D’autres facteurs associés à cette modalité de vieillissement sont liés au statut social et économique (plus haut niveau d’études, niveau socioculturel supérieur à la moyenne, revenus plus élevés) et sont donc plus difficilement corrigeables. Certains facteurs sont plus délicats à interpréter, car ils peuvent aussi bien être prédictifs de cette modalité de vieillissement qu’en résulter. Il en est ainsi du maintien des capacités d’attention et de mémoire, de marche et d’équilibre, de la moindre fréquence d’affects dépressifs, d’une meilleure satisfaction de vie et d’une meilleure productivité. Le concept de vieillissement réussi ne peut cependant pas être abordé en se limitant à ces seuls aspects fonctionnels, et il convientde l’intégrer à celui, plus large, de qualité de vie. Cette dernière implique à la fois la perception que l’individu a de sa santé, mais aussi sa satisfaction à l’égard des liens affectifs entretenus avec son entourage (familial, amical) et vis-à-vis de son rôle social. Le maintien des capacités fonctionnelles est donc sans nul doute une condition nécessaire mais non suffisante à l’atteinte des autres dimensions de la qualité de vie. Par conséquent, toute action de prévention visant à maintenir un niveau suffisant de capacités fonctionnelles doit être associée ou, mieux, intégrée au développement de relations familiales ou amicales. Elle doit en outre être reliée à l’objectif de maintenir ou redonner un rôle social et participatif à la personne vieillissante.
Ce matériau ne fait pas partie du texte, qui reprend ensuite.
-- ==== Sys2Proof/Machine/Conns.lean ====
section
/-! DEFINITION. Conns.lean: connections that enter ERROR, and how their operations end (Remote access over Ethernet, R347,
Table 12-2, Table 12-4). -/
namespace Sys2Proof.Machine

/-- A connection by its handle. -/
def State.conn (s : State) (h : Nat) : Option Conn := s.rma.conns.find? (fun c => c.handle == h)

/-- The local QPN of a connection: its slot above the well-known QPNs (log entry 41). -/
def Conn.qpn (c : Conn) : Nat := 256 + c.slot

/-- A connection by its local QPN. -/
def State.connOfQpn (s : State) (qpn : Nat) : Option Conn := s.rma.conns.find? (fun c => c.qpn == qpn)

/-- `f` on a connection. -/
def State.updConn (s : State) (slot : Nat) (f : Conn → Conn) : State :=
  { s with rma.conns := upd (·.slot == slot) f s.rma.conns }

/-- A connection's messages leave the scheduling queues. -/
def State.purgeConn (s : State) (slot : Nat) : State :=
  s.purge (fun u => match u.src with
    | .msg c _ => c == slot
    | .op _ | .plan .. => false)

/-- The result of a connection failure: bit 63 (Table 12-3). -/
def connFailed : Nat := 2 ^ 63

/-- An RMA_WRITE or RMA_READ ends with a status; units done stand, and a connection failure sets bit 63 (R355). -/
def State.endRma (s : State) (o : Op) (st : Status) (result : Nat) : State :=
  let r := if st = .retry then result + connFailed else result
  if o.long then s.updOp o.tag (fun o => { o with status := st, result := r, finished := true })
  else s.finish o.tag st r

/-- The operations in flight on a connection: its started RMA_WRITEs and RMA_READs. -/
def State.connOps (s : State) (c : Conn) : List Op :=
  s.q.ops.filter (fun o => (o.opcode = 0x92 || o.opcode = 0x93) && o.p 8 4 = c.handle && o.work != .nothing && !o.finished)

/-- The RMA_WAITs that wait on a connection. -/
def State.connWaits (s : State) (c : Conn) : List Op :=
  s.q.ops.filter (fun o => o.opcode = 0x95 && o.p 12 1 = 0 && o.p 8 4 = c.handle && o.wait = .counter)

/-- Every operation in flight on a connection ends: that of the oldest message with `first`, the others and the waits with
RETRY; its messages and what waits to be applied go (Table 12-2). -/
def State.endConnOps (s : State) (c : Conn) (first : Status) : State :=
  let oldest := (c.msgs.filterMap (·.tag)).head?
  let s := (s.connOps c).foldl (fun s o => s.endRma o (if some o.tag = oldest then first else .retry) o.result) s
  let s := (s.connWaits c).foldl (fun s o => s.finish o.tag .retry connFailed) s
  let mine := fun r : HeldReq => match r.req with
    | .inbound m => m.qpn == c.qpn
    | .read _ | .own | .write .. | .commit _ => false
  let s := (s.purgeConn c.slot).updConn c.slot (fun c => { c with msgs := [], timer := none, rnrWait := false })
  { s with pool.heldReqs := s.pool.heldReqs.filter (fun r => !mine r) }

/-- A READY connection enters ERROR (Table 12-2). -/
def State.connError (s : State) (slot : Nat) (first : Status) : State :=
  match s.rma.conns.find? (·.slot == slot) with
  | none => s
  | some c =>
    if c.state != .ready then s
    else
      let s := s.updConn slot (fun c => { c with state := .error })
      ({ s with rma.exhausted := min 255 (s.rma.exhausted + 1) }).endConnOps c first

/-- Ports leave service: their READY connections enter ERROR (Table 12-2). -/
def State.connPortsDown (s : State) (down : Nat → Bool) : State :=
  (s.rma.conns.filter (fun c => down c.port)).foldl (fun s c => s.connError c.slot .retry) s

end Sys2Proof.Machine
end

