-- ==== Sys2Proof/Machine/MatchChain.lean ====
section
/-! DEFINITION. MatchChain.lean: the cascade of forerunner searches (The prefix index, R189 to R192): the searches pending, the frames
held, whose turn it is, and the loss of synchronisation. -/
namespace Sys2Proof.Machine

/-- The cascade searches that the device has accepted and not completed, as operations (R191). -/
def State.cascadeOps (s : State) : List Op := s.q.ops.filter (fun o => o.opcode == 0x36 && bit (o.p 10 1) 0)

/-- The result of a cascade search under the upstream hit: SHADOWED, the local match, or a miss (R189). -/
def CascadeSearch.answer (c : CascadeSearch) (up : Bool) : Nat := if up then 2 ^ 58 else if c.hit then c.result else 0

/-- The upstream hit that the next search would meet: 0 at the head, else the oldest frame held (R189, R190). -/
def Cascade.upstream (c : Cascade) : Option Bool := if c.head then some false else c.frames.head?

/-- The cascade after a search has taken its turn: its frame goes downstream and the expected number advances. -/
def State.cascadePass (s : State) (c : CascadeSearch) (up : Bool) : State :=
  let k := s.idx.cascade
  ({ s with idx.cascade := { k with
      expected := (k.expected + 1) % 65536
      frames := if k.head then k.frames else k.frames.drop 1
      waiting := k.waiting.filter (·.tag != c.tag) } }).emit (.matchFrame (up || c.hit) (c.seq % 2 = 1))

/-- Searches complete in sequence order, each once it holds its local result and its upstream frame (R189, R190); `fuel` bounds
them. -/
def State.cascadeRun (s : State) : Nat → State
  | 0 => s
  | fuel + 1 =>
    match s.idx.cascade.upstream, s.idx.cascade.waiting.find? (·.seq == s.idx.cascade.expected) with
    | some up, some c => ((s.cascadePass c up).finish c.tag .ok (c.answer up)).cascadeRun fuel
    | _, _ => s

/-- The trestle die of the region that serves cascade searches. -/
def State.cascadeDie (s : State) : Nat := (s.idx.regions.find? (·.num == s.idx.cascade.region)).elim 0 (·.die)

/-- Synchronisation lost: DESYNC, MATCH_OUT low, an error record that carries the affected operation, and every search that waits
completes with INTEGRITY_ERROR; later ones complete so as they run (R28, R191). -/
def State.desync (s : State) (cause : Nat) : State :=
  let k := s.idx.cascade
  let tags := k.waiting.map (·.tag)
  let hit := match k.waiting.find? (·.seq == k.expected) with
    | some c => some c.tag
    | none => ((s.cascadeOps.find? (fun o => o.p 12 2 == k.expected)).map (·.tag))
  let s := { s with idx.cascade := { k with desync := true, cause := cause, waiting := [], frames := [] } }
  let s := (s.bump 0x04B 1).log
    { cls := .refused, code := 0x0504, locus := 0x2000 + 0x100 * s.cascadeDie, tag := hit, object := none, addr := none, detail := cause, poison := false }
  tags.foldl (fun s t => s.finish t .integrityError 0) s

/-- Has a waiting search had its local result for 100 µs with no upstream frame (R191)? -/
def State.cascadeLate (s : State) : Bool :=
  let k := s.idx.cascade
  k.enable && !k.head && k.waiting.any (fun c =>
    decide (k.frames.length ≤ (c.seq + 65536 - k.expected) % 65536) && decide (c.since + 100000 ≤ s.clock.now))

/-- RESYNC: every pending cascade search is discarded with INTEGRITY_ERROR, also one that has not started; DESYNC clears, and the
expected number is NEXT_SEQ (Table 6-16). -/
def State.resync (s : State) : State :=
  let k := s.idx.cascade
  let tags := s.cascadeOps.map (·.tag)
  let s := { s with idx.cascade := { k with waiting := [], frames := [], desync := false, cause := 0, expected := k.nextSeq } }
  tags.foldl (fun s t => s.finish t .integrityError 0) s

end Sys2Proof.Machine
end

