/-- The free blocks of a mode that a stripe's dies in service offer for a new group: in MANAGED mode each die's least erased, in ZONED
mode those of each free zone (R232, R238). -/
def State.offers (s : State) (slc : Bool) (stripe : Nat) : List (List EraseBlock) :=
  let dies := sortBy (fun a b : NandDie => decide (a.channel ≤ b.channel)) (s.foot.dies.filter (fun d => d.stripe = stripe && !d.retired))
  let own := fun d : NandDie => s.foot.blocks.filter (fun b => b.die == d.id && b.usable && b.slc == slc)
  if s.foot.zoned then
    let all := dies.flatMap own
    (((all.map (·.id % 2 ^ 16)).eraseDups).map (fun i => all.filter (fun b => b.id % 2 ^ 16 = i))).filter (·.all s.freeErase)
  else [dies.filterMap (fun d => leastBy EraseBlock.erases ((own d).filter s.freeErase))]

/-- Erase blocks for a new group, outside one stripe: on the most dies, then the least erased (R227, R238). -/
def State.offer (s : State) (slc : Bool) (avoid : Option Nat) : Option (Nat × List EraseBlock) :=
  let stripes := ((s.foot.dies.map (·.stripe)).eraseDups).filter (fun t => some t != avoid)
  let l := stripes.flatMap (fun t => (s.offers slc t).map (fun l => (t, l)))
  let most := l.foldl (fun a x => max a x.2.length) 0
  leastBy (fun x => total (x.2.map EraseBlock.erases))
    (l.filter (fun x => x.2.length = most && b2n (!slc && !s.foot.noParity) < most))

/-- The group that the next page of a mode goes into: one not written to its end, or a new one, whose blocks are erased on demand
where the background erase has not reached them (R240). -/
def State.openGroup (s : State) (rank : Nat) (slc : Bool) (avoid : Option Nat) : Option (FootGroup × State) :=
  match s.foot.groups.find? (fun g => g.slc == slc && some g.stripe != avoid && !s.closed g) with
  | some g => some (g, s)
  | none => (s.offer slc avoid).map (fun x =>
      let id := if s.foot.zoned then x.1 * 2 ^ 16 + (x.2.head?).elim 0 (·.id % 2 ^ 16) else s.foot.nextGroup
      let g : FootGroup := ⟨id, x.1, x.2.map (·.id), slc, !slc && !s.foot.noParity, 0⟩
      let s := (x.2.filter (·.stale)).foldl (fun s b => s.eraseSoon (min rank 3) b.id) s
      (g, { s with foot.groups := s.foot.groups ++ [g], foot.nextGroup := s.foot.nextGroup + 1 }))

/-- One NAND page programmed. -/
def State.program (s : State) (rank : Nat) (rebuild : Bool) (block row : Nat) : State :=
  (s.updErase block (fun b => { b with written := b.written + 1, programmedAt := s.clock.now })).queueNand rank 1 block row rebuild

/-- The next data page of a mode's group is programmed; behind the last of a row goes the row's XOR, to the die whose turn it is; in the
write region the causeway holds it (R226, R234). -/
def State.takeSlot (s : State) (rank : Nat) (slc : Bool) (avoid : Option Nat) (rebuild : Bool) : Option ((Nat × Nat) × State) :=
  (s.openGroup rank slc avoid).bind (fun r =>
    let g := r.1
    (g.slot g.next).map (fun x =>
      let s := (r.2.program rank rebuild x.1 x.2)
      let s := { s with foot.groups := upd (fun y : FootGroup => y.id == g.id) (fun y => { y with next := y.next + 1 }) s.foot.groups }
      let s := if g.parity && (g.next + 1) % max 1 g.wide = 0 then
          (g.blocks[g.parityAt x.2]?).elim s (fun b => s.program rank rebuild b x.2)
        else s
      (x, s)))

/-- How pages are written: their rank, straight into native blocks, outside a stripe, as part of a rebuild. -/
structure FootHow where
  rank : Nat
  native : Bool
  avoid : Option Nat
  rebuild : Bool
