/-- Fresh copies of blocks, in order from position `k`. -/
def copyBlocks (n : Namespace) (s : State) (k : Nat) : List (Block × Nat) → Option (List Nat × State)
  | [] => some ([], s)
  | x :: t => match s.copyBlock n x.1 k x.2 with
    | none => none
    | some (id, s) => (copyBlocks n s (k + 1) t).map (fun r => (id :: r.1, r.2))

/-! ### FORK (R116) -/

/-- What a fork copies of a version: its full unsealed blocks and its tail, each with its committed tokens; a version that
ends inside a sealed block has that block's tokens in the new tail. -/
def State.forkSource (s : State) (n : Namespace) (v : View) : List BRef × List (Block × Nat) :=
  let b := n.geo.b
  let whole := min v.refs.length (v.n / b)
  let ids := (List.range 3).filterMap (fun i => if (whole + i) * b < v.n then (v.blockAt (whole + i)).map (fun id => (id, v.tokensIn b (whole + i))) else none)
  (v.refs.take whole, ids.filterMap (fun x => (s.block x.1).map (fun bl => (bl, x.2))))

/-- The copies that a fork's last step makes, put into its chain. -/
def State.forkEnd (s : State) (n : Namespace) (v : View) (slot : Nat) : Option State :=
  let src := s.forkSource n v
  let r := src.1.length
  match copyBlocks n s r src.2 with
  | none => none
  | some (ids, t) =>
    let full := (src.2.filter (fun x => x.2 = n.geo.b)).length
    let made := if ids.length = full then (t.openBlock n (r + full)).map (fun x => (ids ++ [x.1], x.2)) else some (ids, t)
    made.map (fun m => (m.2.updChain slot (fun c => { c with
      view.refs := src.1
      view.unsealed := m.1.take full
      view.tail := m.1[full]?
      view.n := v.n
      forkWait := none })).gc)

/-- FORK (R116): short, or long above 1,024 sealed blocks. -/
def bodyFork (o : Op) (s : State) : BodyOut :=
  s.withView o (fun n v =>
    let k := v.n / n.geo.b
    if k < v.refs.length && v.n % n.geo.b != 0 && (v.blockAt k).isNone then
      .done .recompute ((missingResult v.refs k 1).getD k) s
    else
      let src := s.forkSource n v
      let s := s.setOp o.tag (fun o => { o with view := some v })
      match s.newChainSlot with
      | none => .done .quotaExceeded 0 s
      | some (slot, gen) =>
        let h := mkHandle 20 slot gen
        if src.1.length ≤ 1024 then
          let t := s.addChain slot gen ⟨n.index, n.gen, src.1, [], none, v.n, 1⟩ none
          match t.forkEnd n v slot with
          | some t => .done .ok h t
          | none => .done .quotaExceeded 0 s
        else match s.openBlock n 0 with
          | none => .done .quotaExceeded 0 s
          | some (id, s) =>
            .long (cdiv src.1.length 1024 + 1) h
              (s.addChain slot gen ⟨n.index, n.gen, [], [], some id, 0, 1⟩ (some o.tag)))

/-- A unit of a long FORK: up to 1,024 references, then the unsealed pages; at every moment the new chain is a prefix of
the source (R116). -/
def unitFork (o : Op) (s : State) : UnitOut :=
  let slot := handleSlot 20 o.result
  match o.view, (s.chainAt slot).bind (fun c => (s.chainNs c).map (fun n => (c, n))) with
  | some v, some (c, n) =>
    let src := (s.forkSource n v).1
    if o.unitsDone + 1 < o.unitsTotal then
      let r := min src.length ((o.unitsDone + 1) * 1024)
      let s := s.updChain slot (fun c => { c with view.refs := src.take r, view.n := r * n.geo.b })
      let s := match c.view.tail with
        | some id => s.updBlock id (fun b => { b with k := r })
        | none => s
      .more o.result r s
    else match s.forkEnd n v slot with
      | some s => .last .ok o.result src.length s
      | none => .cut .quotaExceeded o.result o.resume s
  | _, _ => .cut .badHandle o.result o.resume s

/-- FORK from a queue pair. -/
def execFork (c : Cmd) (s : State) : Host.Outcome State Fault Refusal := .next (s.submit 0x3C bodyFork c)

/-! ### Snapshots (R115) -/

/-- The version of a chain cut to a length. -/
def View.cut (v : View) (b len : Nat) : View :=
  let nb := cdiv len b
  let s := v.refs.length
  { v with
    refs := v.refs.take nb
    unsealed := v.unsealed.take (nb - s)
    tail := if s + v.unsealed.length < nb then v.tail else none
    n := len }

/-- A snapshot added; none at the limit of 262,144 (R104). -/
def State.addSnapshot (s : State) (v : View) (expires : Option Nat) (forRegion : Bool) : Option (Nat × State) :=
  match lowestFree (s.store.snapshots.map (·.slot)) 0 (min 262144 (s.store.snapshots.length + 1)) with
  | none => none
  | some i =>
    let gen := nextGen 14 (assoc s.store.snapGens i 0)
    some (mkHandle 18 i gen, { s with
      store.snapshots := s.store.snapshots ++ [⟨i, gen, v, expires, false, forRegion⟩]
      store.snapGens := assocSet s.store.snapGens i gen })

/-- OPEN_SNAPSHOT (R115). -/
def bodyOpenSnapshot (o : Op) (s : State) : BodyOut :=
  s.withChain o (fun n c =>
    let len := if o.p 12 4 = 0xFFFFFFFF then c.view.n else o.p 12 4
    if c.view.n < len then .done .outOfRange 0 s
    else
      let v := c.view.cut n.geo.b len
      let ttl := o.p 16 4
      match s.addSnapshot v (if ttl = 0 then none else some (s.clock.now + ttl * 1000000)) false with
      | some (h, s) => .done .ok (h + v.version % 2 ^ 32 * 2 ^ 32) (s.touchAll v.blocks)
      | none => .done .quotaExceeded 0 s)

/-- OPEN_SNAPSHOT from a queue pair. -/
def execOpenSnapshot (c : Cmd) (s : State) : Host.Outcome State Fault Refusal := .next (s.submit 0x3D bodyOpenSnapshot c)

/-- A snapshot's time to live passes: its references go, its slot stays (R115). -/
def execSnapshotExpiry (slot : Nat) (s : State) : Host.Outcome State Fault Refusal :=
  let due := fun x : Snapshot => x.slot == slot && !x.expired && x.expires.any (fun t => decide (t ≤ s.clock.now))
  .next ({ s with store.snapshots := upd due (fun x : Snapshot => { x with expired := true, view := { x.view with refs := [], unsealed := [], tail := none } }) s.store.snapshots }).gc

/-! ### TRUNCATE (R117) -/

/-- The blocks behind a list of references from the highest down: one that has left is reached by its own key, or by the parent
key of the block above it, while the device still holds it (R117, R120). -/
def State.heldDown (s : State) (n : Namespace) : List (BRef × Nat) → Option Block → List (Option Nat)
  | [], _ => []
  | (r, i) :: t, above =>
    let b := match r with
      | .held id => s.block id
      | .dropped .. => none
      | .left (some key) => s.heldBlock n key i
      | .left none => above.bind (fun x => s.heldBlock n x.parent i)
    b.map (·.id) :: s.heldDown n t b

/-- The block at each position of a chain's sealed references, where it is held. -/
def State.heldRefs (s : State) (n : Namespace) (v : View) : List (Option Nat) :=
  (s.heldDown n v.refs.zipIdx.reverse none).reverse

/-- The references of a chain cut at block `k`: in a windowed namespace the sinks and the last W must be held, as at
OPEN_CHAIN; the second component holds the blocks that are not. -/
def State.cutRefs (s : State) (n : Namespace) (v : View) (k : Nat) : List BRef × (Nat → Bool) :=
  let kept := v.refs.take k
  if n.window = 0 then (kept, fun _ => false)
  else
    let lowest := if k ≤ n.sinks then 0 else max n.sinks (k - n.window)
    let ids := s.heldRefs n v
    let at_ := fun i => (ids[i]?).bind id
    (kept.zipIdx.map (fun x => if lowest ≤ x.2 then (match at_ x.2 with
        | some id => .held id
        | none => x.1)
      else if x.2 < n.sinks then x.1 else .left (s.refKey x.1)),
     fun i => lowest ≤ i && (at_ i).isNone)

/-- The block whose first tokens a truncation inside block `k` copies. -/
def State.cutBlock (s : State) (n : Namespace) (v : View) (k : Nat) : Option Block :=
  match v.blockAt k with
  | some id => s.block id
  | none => (((s.heldRefs n v)[k]?).bind id).bind s.block

/-- Both slots of a chain's window rebind, and the slot after the tail takes fresh pages (R108, R117). -/
def State.rebindBoth (s : State) (n : Namespace) (slot k : Nat) : Option State :=
  match (s.chainAt slot).bind (·.window) with
  | none => some s
  | some _ =>
    match s.openBlock n (k + 1) with
    | none => none
    | some (id, s) => some (((s.updChain slot (fun c => { c with next := some id })).rebind slot k).rebind slot (k + 1))

/-- TRUNCATE (R117). -/
def bodyTruncate (o : Op) (s : State) : BodyOut :=
  s.withChain o (fun n c =>
    let v := c.view
    let n' := o.p 12 4
    let b := n.geo.b
    let k := n' / b
    let r := n' % b
    if v.n < n' then .done .outOfRange 0 s
    else
      let cut := s.cutRefs n v k
      let src := if r = 0 then none else s.cutBlock n v k
      let gone := fun i => (i < min k v.refs.length && cut.2 i) || (i = k && r != 0 && src.isNone)
      match missingOf gone 0 (k + 1) with
      | some res => .done .recompute res s
      | none =>
        let base := s.updChain c.slot (fun c => { c with
          view.refs := cut.1.take (min k v.refs.length)
          view.unsealed := v.unsealed.take (k - v.refs.length)
          view.tail := none
          view.n := n'
          view.version := v.version + 1
          next := none })
        let tail := match src with
          | some x => base.gc.copyBlock n x k r
          | none => base.gc.openBlock n k
        match tail.bind (fun x => (x.2.updChain c.slot (fun c => { c with view.tail := some x.1 })).rebindBoth n c.slot k) with
        | none => .done .quotaExceeded 0 s
        | some t => .done .ok (v.version + 1) (t.touchControl c n))

/-- TRUNCATE from a queue pair. -/
def execTruncate (c : Cmd) (s : State) : Host.Outcome State Fault Refusal := .next (s.submit 0x3E bodyTruncate c)

/-! ### PIN and RELEASE (R104, R115, R210) -/

/-- A partition's bytes pinned to a tier. -/
def State.pinnedBytes (s : State) (part tier : Nat) : Nat :=
  let ids := ((s.store.pins.filter (fun p => p.partition == part && p.tier == some tier)).flatMap (·.blocks)).eraseDups
  total (ids.filterMap (fun i => (s.block i).map (fun b => total (b.pages.map (fun p => granules p.stored)))))

/-- Blocks of a list with a page slower than a tier. -/
def State.slowerThan (s : State) (ids : List Nat) (t : Nat) : List Nat :=
  ids.filter (fun i => (s.block i).any (fun b => b.sealed && t < b.slowest))

/-- PIN (R210, Table 4-8).  An expert block count of 0 means to the end of the version, which the manual leaves open (log entry 144). -/
def bodyPin (o : Op) (s : State) : BodyOut :=
  s.withView o (fun n v =>
    let ttl := o.p 16 4
    let cnt := v.count n.geo.b
    let first := if o.expert then o.p 20 4 else 0
    let count := if o.expert && o.p 24 4 != 0 then o.p 24 4 else cnt - first
    let tier := if o.expert then some (o.p 28 1) else none
    if ttl < 1 || 3600000 < ttl || tier.any (fun t => 3 < t) then .done .badParam 0 s
    else if cnt < first + count then .done .outOfRange 0 s
    else
      let ids := (List.range count).filterMap (fun i => v.blockAt (first + i))
      match lowestFree (s.store.pins.map (·.slot)) 0 (min 65536 (s.store.pins.length + 1)) with
      | none => .done .quotaExceeded 0 s
      | some i =>
        let gen := nextGen 16 (assoc s.store.pinGens i 0)
        let t := { s with
          store.pins := s.store.pins ++ [⟨i, gen, ids, s.clock.now + ttl * 1000000, tier, n.partition, n.handle⟩]
          store.pinGens := assocSet s.store.pinGens i gen }
        match tier with
        | some u =>
          if s.guarantee n.partition u < t.pinnedBytes n.partition u then .done .quotaExceeded 0 s
          else .done .ok (mkHandle 16 i gen) (t.queueMove (t.slowerThan ids u) false u 0x08 true)
        | none => .done .ok (mkHandle 16 i gen) t)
Le vieillissement usuel : réversibilité et adaptabilité

L’application de certaines actions est de nature à améliorer le statut fonctionnel. Il est donc concevable, à condition d’interventions précoces, et dans certaines limites, qu’une personne évolue d’un mode de vieillissement usuel à un vieillissement réussi. Cette réversibilité rend compte d’une certaine adaptabilité de l’organisme aux programmes de stimulations physiques ou cognitives. Inversement, la réversibilité alimente l’hypothèse selon laquelle le vieillissement usuel résulterait, du moins en partie, d’un mode de vie où les capacités et les fonctions ne seraient pas utilisées à 100 %.

Selon l’adage « la fonction crée l’organe », toute situation de moindre sollicitation ou de moindre stimulation d’une fonction accélérerait le vieillissement et la perte fonctionnelle de l’organe concerné. Chez certaines personnes âgées, un relatif appauvrissement relationnel peut accompagner l’interruption des activités professionnelles. Il en va de même des changements de statut qui peuvent soustraire l’individu à un environnement habituellement riche en stimulations. Tout cela représente autant de périodes à risque de déconditionnement physique, psychique et cognitif. Le rôle d’interface reliant l’individu à son environnement, dévolu aux composantes sensorielles, apparaît également capital afin de rendre opérantes de telles stimulations. On conçoit dès lors aisément les effets négatifs de déficiences sensorielles, auditives ou visuelles, à l’origine possible d’une suppression des capacités sensorielles. Surtout, la mise en oeuvre de stratégies de substitution visant à rehausser et maintenir le niveau de stimulation, véritables “reconditionnements physique et psychique”, s’avère indispensable afin de prévenir l’aggravation des incapacités fonctionnelles et le risque de désocialisation. De telles stratégies impliquent la participation active de l’individu à leur élaboration dans une démarche anticipée intégrant ses expériences et habitudes.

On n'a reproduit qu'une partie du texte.